### Data for processing
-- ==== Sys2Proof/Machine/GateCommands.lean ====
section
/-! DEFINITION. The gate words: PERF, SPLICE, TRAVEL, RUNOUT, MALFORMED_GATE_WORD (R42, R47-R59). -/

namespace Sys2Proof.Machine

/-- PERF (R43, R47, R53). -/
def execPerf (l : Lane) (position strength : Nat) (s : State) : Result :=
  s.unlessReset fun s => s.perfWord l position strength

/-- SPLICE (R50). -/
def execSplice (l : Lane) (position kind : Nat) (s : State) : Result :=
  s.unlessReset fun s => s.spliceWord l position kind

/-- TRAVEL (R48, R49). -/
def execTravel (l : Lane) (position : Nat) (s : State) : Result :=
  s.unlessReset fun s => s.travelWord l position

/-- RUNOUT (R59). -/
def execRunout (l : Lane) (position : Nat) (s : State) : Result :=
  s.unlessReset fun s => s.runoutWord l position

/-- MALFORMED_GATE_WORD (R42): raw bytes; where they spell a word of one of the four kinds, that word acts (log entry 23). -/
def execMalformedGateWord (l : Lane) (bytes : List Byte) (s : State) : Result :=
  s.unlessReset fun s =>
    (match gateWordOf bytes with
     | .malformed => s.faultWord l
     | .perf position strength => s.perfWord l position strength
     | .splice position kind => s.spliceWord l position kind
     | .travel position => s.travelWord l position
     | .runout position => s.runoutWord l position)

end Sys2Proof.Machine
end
######
◆ **About this task**
Only one stretch is wanted, so please give again exactly the lines from the start of the data through the line containing "s.unlessReset fun s => s.runoutWord", both ends included.

◆ **Problem solution**
-- ==== Sys2Proof/Machine/GateCommands.lean ====
section
/-! DEFINITION. The gate words: PERF, SPLICE, TRAVEL, RUNOUT, MALFORMED_GATE_WORD (R42, R47-R59). -/

namespace Sys2Proof.Machine

/-- PERF (R43, R47, R53). -/
def execPerf (l : Lane) (position strength : Nat) (s : State) : Result :=
  s.unlessReset fun s => s.perfWord l position strength

/-- SPLICE (R50). -/
def execSplice (l : Lane) (position kind : Nat) (s : State) : Result :=
  s.unlessReset fun s => s.spliceWord l position kind

/-- TRAVEL (R48, R49). -/
def execTravel (l : Lane) (position : Nat) (s : State) : Result :=
  s.unlessReset fun s => s.travelWord l position

/-- RUNOUT (R59). -/
def execRunout (l : Lane) (position : Nat) (s : State) : Result :=
  s.unlessReset fun s => s.runoutWord l position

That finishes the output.